Why was it that the butler's dream he interpreted favorably and the baker's dream he intepreted unfavorably? The reason, of course, is that the butler did something. The butler acted. The butler was pushing, was pressing the grapes of Pharaoh into the cup. The baker was completely passive. In life we have to do things. We have to try to solve problems. We have to be active but we have to do it with Sechel. We have to never give up on the Tachalis. Unfortunately, many Jewish people, when they came to America, gave up on Jewish practices. It was too hard. They had to earn a living for their family. They had difficulty here. They gave up Shabbos and other things. I am not judging them because in those days if you kept Shabbos you earned zero and if you did not keep Shabbos you earned $10,000. It was a difficult thing, but, yet, we know that unless we are willing to see the Tachailis and work with the Tachailis and also do with reason and understanding and get into certain jobs where we can keep Shabbos it will be difficult. Joseph, when he was cast into prison and was able to interpret the dreams and he interpreted the dream of the butler favorably he asked the butler to remember him to Pharaoh. Sane rabbis criticize him not because he tried to rely on the butler to get him out of prison but because he only relied on the butler to get him out of prison. We have to try all avenues in order to solve the problems that we are cast into. We have to use our reason but we also have to make sure that we keep our eye on the Tachailis. We have to keep our eye on that which is G-d's promise to the Jewish people, but we cannot just rely on the promise. If we do that is suicidal, so today we are faced with a terrible situation, a similar situation to 1948 and even before where the whole situation is all unsettled. We do not know what is going to happen. The Gulf situation is very dangerous. The United States has asked us not to respond even if we are attacked. The United States has even said not to worry about our qualitative edge anymore, that the United States will protect us. We cannot protest too much because maybe then the United States will cut off all aid and we are dependent on the United States even for jet fuel. We have terrible problems today. Russia and the United States are now working

together, so how can we resist them? If we resist them they will cut off Soviet immigration. The situation is very fluid. There are so many dangers here, but we know that G-d will not let us down. G-d will help us, but we have to use our Sechel. We cannot blindly trust His promise without acting on our Sechel, without our understanding. Also, we cannot forget about the promise, too. We must combine them and use them together. Just as Joseph came out of prison and to greatness so we, too, will overcome all the problems of today and the Jewish people are assured with G-d's help we will overcome them and we will flourish and be a light unto the nations.
I am reminded of the story they tell about a boy who was standing at the shore of the sea waving back and forth a flag.
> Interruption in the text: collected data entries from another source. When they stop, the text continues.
theorem alike_pinGetVal (L : Line) (put : Bit → Locals → Locals) (q : Pos)
    (hput : ∀ v, ∀ l : Locals, (put v l).blur α = put v (l.blur α)) :
    Alike δ α (.next (s.pinGetVal L fun v u => (u.setLocals (put v u.locals)).goto q))
      (.next (t.pinGetVal L fun v u => (u.setLocals (put v u.locals)).goto q)) := by
  have hn := nextAnswer_of_blur h
  rcases s.nextAnswer_cases with ⟨v, hv⟩ | ⟨k, hk⟩
  · rw [State.pinGetVal_ok hv, State.pinGetVal_ok (hn.symm.trans hv)]
    refine alike_put_goto ?_ (put v) q (hput v)
    rw [State.blur_record, State.blur_record, State.blur_dropAnswer, State.blur_dropAnswer, h]
  · refine .next ?_
    simp only [State.pinGetVal_err hk, State.pinGetVal_err (hn.symm.trans hk), State.blur_raise hα,
      State.blur_record, State.blur_dropAnswer, h]

/-! ### Each operation's statements -/

variable {r : Option Byte} {rest : List Frame}

theorem execNew_alike {l : NewLabel} (hpc : s.pc = ⟨.new l, r⟩ :: rest) : Alike δ α (execNew s) (execNew t) := by
  simp only [execNew, hpc, (pc_of_blur h).symm.trans hpc]
  cases l with
  | n0 =>
    have hf := same_of_blur h State.freq fun _ => rfl
    dsimp only
    rw [hf]
    split
    · exact alike_raise h hα _
    · exact alike_goto h _
  | n1 | n2 => exact alike_pinExport h hα _ _
  | n3 =>
    exact alike_map h (F := fun u => { u.setConfigured true with halfUs := halfPeriod u.freq }.goto (.new .n4))
      fun _ => rfl
  | n4 => exact alike_ret h hα _

omit hα in
theorem sendAddress_alike (adr : Addr) (rw : Bit) (q : Pos) :
    Alike δ α (s.sendAddress r adr rw q) (t.sendAddress r adr rw q) :=
  alike_callStmt h fun v => alike_setLocals_goto h q
    (congrArg (fun l : Locals => { l with a := α (some (asBit v)), idx := some 0 }) (locals_of_blur h))

omit hα in
theorem sendLoop_alike (p q : Pos) : Alike δ α (s.sendLoop r p q) (t.sendLoop r p q) := by
  refine alike_need (same_of_blur h (fun u => u.locals.idx) fun _ => rfl) fun j => ?_
  cases r with
  | none =>
    refine alike_need (same_of_blur h State.wl fun _ => rfl) fun n => ?_
    have hw := same_of_blur h State.wbuf fun _ => rfl
    rw [hw]
    split
    · split
      · refine alike_call ?_ _
        exact congrArg (fun u : State => u.setLocals { u.locals with x := some (Memory.read .wbuf t.wbuf j) }) h
      · exact alike_fault _
    · exact alike_goto h q
  | some v =>
    exact alike_setLocals_goto h p
      (congrArg (fun l : Locals => { l with a := α (some (asBit v)), idx := some (j + 1) }) (locals_of_blur h))

omit hα in
theorem receiveLoop_alike (p q : Pos) : Alike δ α (s.receiveLoop r p q) (t.receiveLoop r p q) := by
  refine alike_need (same_of_blur h (fun u => u.locals.idx) fun _ => rfl) fun j => ?_
  cases r with
  | none =>
    refine alike_need (same_of_blur h State.rl fun _ => rfl) fun n => ?_
    split
    · exact alike_call h _
    · exact alike_goto h q
  | some v =>
    dsimp only
    split
    · exact alike_map h (F := fun u => ({ u with rbuf := Memory.write .rbuf u.rbuf j v }.setLocals
        { u.locals with x := some v, idx := some (j + 1) }).goto p) fun _ => rfl
    · exact alike_fault _

theorem execWrite_alike {adr : Addr} {l : TransferLabel} (hpc : s.pc = ⟨.write l, r⟩ :: rest) :
    Alike δ α (execWrite adr s) (execWrite adr t) := by
  simp only [execWrite, hpc, (pc_of_blur h).symm.trans hpc]
  cases l with
  | a0 | a3 => exact alike_callStmt_goto h _
  | a1 => exact sendAddress_alike h _ _ _
  | a2 => exact sendLoop_alike h _ _
  | a4 => exact alike_ret h hα _

theorem execRead_alike {adr : Addr} {l : TransferLabel} (hpc : s.pc = ⟨.read l, r⟩ :: rest) :
    Alike δ α (execRead adr s) (execRead adr t) := by
  simp only [execRead, hpc, (pc_of_blur h).symm.trans hpc]
  cases l with
  | a0 | a3 => exact alike_callStmt_goto h _
  | a1 => exact sendAddress_alike h _ _ _
  | a2 => exact receiveLoop_alike h _ _
  | a4 => exact alike_ret h hα _

theorem execWriteRead_alike {adr : Addr} {l : CombinedLabel} (hpc : s.pc = ⟨.writeRead l, r⟩ :: rest) :
    Alike δ α (execWriteRead adr s) (execWriteRead adr t) := by
  simp only [execWriteRead, hpc, (pc_of_blur h).symm.trans hpc]
  cases l with
  | a0 | a3 | a6 => exact alike_callStmt_goto h _
  | a1 | a4 => exact sendAddress_alike h _ _ _
  | a2 => exact sendLoop_alike h _ _
  | a5 => exact receiveLoop_alike h _ _
  | a7 => exact alike_ret h hα _

theorem execStart_alike {l : StartLabel} (hpc : s.pc = ⟨.start l, r⟩ :: rest) :
    Alike δ α (execStart s) (execStart t) := by
  simp only [execStart, hpc, (pc_of_blur h).symm.trans hpc]
  cases l with
  | s0 => exact alike_callStmt_put h (fun v l => { l with startD := some (asBit v) }) _ fun _ _ => rfl
  | s1 =>
    refine alike_need (same_of_blur h (fun u => u.locals.startD) fun _ => rfl) fun d => ?_
    split
    · exact alike_callStmt_goto h _
    · exact alike_goto h _
  | s2 | s3 | s4 => exact alike_callStmt_goto h _
  | s5 => exact alike_ret h hα _
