/-- The row of spec/opcode_table.json an instruction belongs to, with the table's own match and
mask. -/
def Instr.row (i : Instr) : OpRow :=
  match i with
  | .gpioRdMode .. => ⟨0x00000000#32, 0xF3FFFFFF#32⟩
  | .gpioWrMode .. => ⟨0x10000000#32, 0xF3FFFFFF#32⟩
  | .gpioRdOtype .. => ⟨0x00000004#32, 0xF3FFFFFF#32⟩
  | .gpioWrOtype .. => ⟨0x10000004#32, 0xF3FFFFFF#32⟩
  | .gpioRdOspeed .. => ⟨0x00000008#32, 0xF3FFFFFF#32⟩
  | .gpioWrOspeed .. => ⟨0x10000008#32, 0xF3FFFFFF#32⟩
  | .gpioRdPupd .. => ⟨0x0000000C#32, 0xF3FFFFFF#32⟩
  | .gpioWrPupd .. => ⟨0x1000000C#32, 0xF3FFFFFF#32⟩
  | .gpioRdIdr .. => ⟨0x00000010#32, 0xF3FFFFFF#32⟩
  | .gpioWrIdr .. => ⟨0x10000010#32, 0xF3FFFFFF#32⟩
  | .gpioRdOdr .. => ⟨0x00000014#32, 0xF3FFFFFF#32⟩
  | .gpioWrOdr .. => ⟨0x10000014#32, 0xF3FFFFFF#32⟩
  | .gpioRdBsrr .. => ⟨0x00000018#32, 0xF3FFFFFF#32⟩
  | .gpioWrBsrr .. => ⟨0x10000018#32, 0xF3FFFFFF#32⟩
  | .gpioRdLck .. => ⟨0x0000001C#32, 0xF3FFFFFF#32⟩
  | .gpioWrLck .. => ⟨0x1000001C#32, 0xF3FFFFFF#32⟩
  | .gpioRdAfrl .. => ⟨0x00000020#32, 0xF3FFFFFF#32⟩
  | .gpioWrAfrl .. => ⟨0x10000020#32, 0xF3FFFFFF#32⟩
  | .gpioRdAfrh .. => ⟨0x00000024#32, 0xF3FFFFFF#32⟩
  | .gpioWrAfrh .. => ⟨0x10000024#32, 0xF3FFFFFF#32⟩
  | .csrRdReg0 .. => ⟨0x01000000#32, 0xF3FFFFFF#32⟩
  | .csrWrReg0 .. => ⟨0x11000000#32, 0xF3FFFFFF#32⟩
  | .csrRdReg1 .. => ⟨0x01000004#32, 0xF3FFFFFF#32⟩
  | .csrWrReg1 .. => ⟨0x11000004#32, 0xF3FFFFFF#32⟩
  | .csrRdReg2 .. => ⟨0x01000008#32, 0xF3FFFFFF#32⟩
  | .csrWrReg2 .. => ⟨0x11000008#32, 0xF3FFFFFF#32⟩
  | .csrRdReg3 .. => ⟨0x0100000C#32, 0xF3FFFFFF#32⟩
  | .csrWrReg3 .. => ⟨0x1100000C#32, 0xF3FFFFFF#32⟩
  | .csrRdReg4 .. => ⟨0x01000010#32, 0xF3FFFFFF#32⟩
  | .csrWrReg4 .. => ⟨0x11000010#32, 0xF3FFFFFF#32⟩
  | .csrRdReg5 .. => ⟨0x01000014#32, 0xF3FFFFFF#32⟩
  | .csrWrReg5 .. => ⟨0x11000014#32, 0xF3FFFFFF#32⟩
  | .csrRdReg6 .. => ⟨0x01000018#32, 0xF3FFFFFF#32⟩
  | .csrWrReg6 .. => ⟨0x11000018#32, 0xF3FFFFFF#32⟩
  | .csrRdReg7 .. => ⟨0x0100001C#32, 0xF3FFFFFF#32⟩
  | .csrWrReg7 .. => ⟨0x1100001C#32, 0xF3FFFFFF#32⟩
  | .csrRdReg8 .. => ⟨0x01000020#32, 0xF3FFFFFF#32⟩
  | .csrWrReg8 .. => ⟨0x11000020#32, 0xF3FFFFFF#32⟩
  | .csrRdReg9 .. => ⟨0x01000024#32, 0xF3FFFFFF#32⟩
  | .csrWrReg9 .. => ⟨0x11000024#32, 0xF3FFFFFF#32⟩
  | .csrRdReg10 .. => ⟨0x01000028#32, 0xF3FFFFFF#32⟩
  | .csrWrReg10 .. => ⟨0x11000028#32, 0xF3FFFFFF#32⟩
  | .csrRdReg11 .. => ⟨0x0100002C#32, 0xF3FFFFFF#32⟩
  | .csrWrReg11 .. => ⟨0x1100002C#32, 0xF3FFFFFF#32⟩
  | .csrRdReg12 .. => ⟨0x01000030#32, 0xF3FFFFFF#32⟩
  | .csrWrReg12 .. => ⟨0x11000030#32, 0xF3FFFFFF#32⟩
  | .csrRdReg13 .. => ⟨0x01000034#32, 0xF3FFFFFF#32⟩
  | .csrWrReg13 .. => ⟨0x11000034#32, 0xF3FFFFFF#32⟩
  | .busBadwidth .. => ⟨0x0C000000#32, 0xECFF0000#32⟩
  | .busInvalidOffset .. => ⟨0x00000000#32, 0xE0FF0000#32⟩
  | .resetGpio .. => ⟨0x20000000#32, 0xFFFFFFFF#32⟩
  | .resetCsr .. => ⟨0x21000000#32, 0xFFFFFFFF#32⟩
  | .resetButton .. => ⟨0x22000000#32, 0xFFFFFFFF#32⟩
  | .resetLed .. => ⟨0x23000000#32, 0xFFFFFFFF#32⟩
  | .pinInGpio .. => ⟨0x30000000#32, 0xFFFFFFF0#32⟩
  | .pinInLed .. => ⟨0x33000000#32, 0xFFFFFFFF#32⟩
  | .connectGpio .. => ⟨0x40000000#32, 0xFFFFFFC0#32⟩
  | .connectButton .. => ⟨0x42000000#32, 0xFFFFFFFF#32⟩
  | .byteInButton .. => ⟨0x52000000#32, 0xFFFFFFFF#32⟩
  | .save .. => ⟨0x60000000#32, 0xFCFFFFFF#32⟩
  | .restore .. => ⟨0x70000000#32, 0xFCFFFFFF#32⟩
About 4 miles offshore was a big ocean liner. A passerby came by and said, "What are you doing, little boy?" He said, "I am signaling the ship 4 or 5 miles offshore." The man asked why he was going that because nobody would be able to see from there and that nobody was looking at him. The little boy said, "Yes, the captain is looking at me because the captain is my father and he always sees when I signal." Our captain is Hashem and He always sees when we signal. Let us all hope and pray that soon we will get all of these difficulties resolved and soon we will be able to live lives of freedom and dignity and honor among the nations of the world because we have always seen the blue and the white, that we have always acted together with G-d’s promise and with Sechel. May this day cone soon. Amen.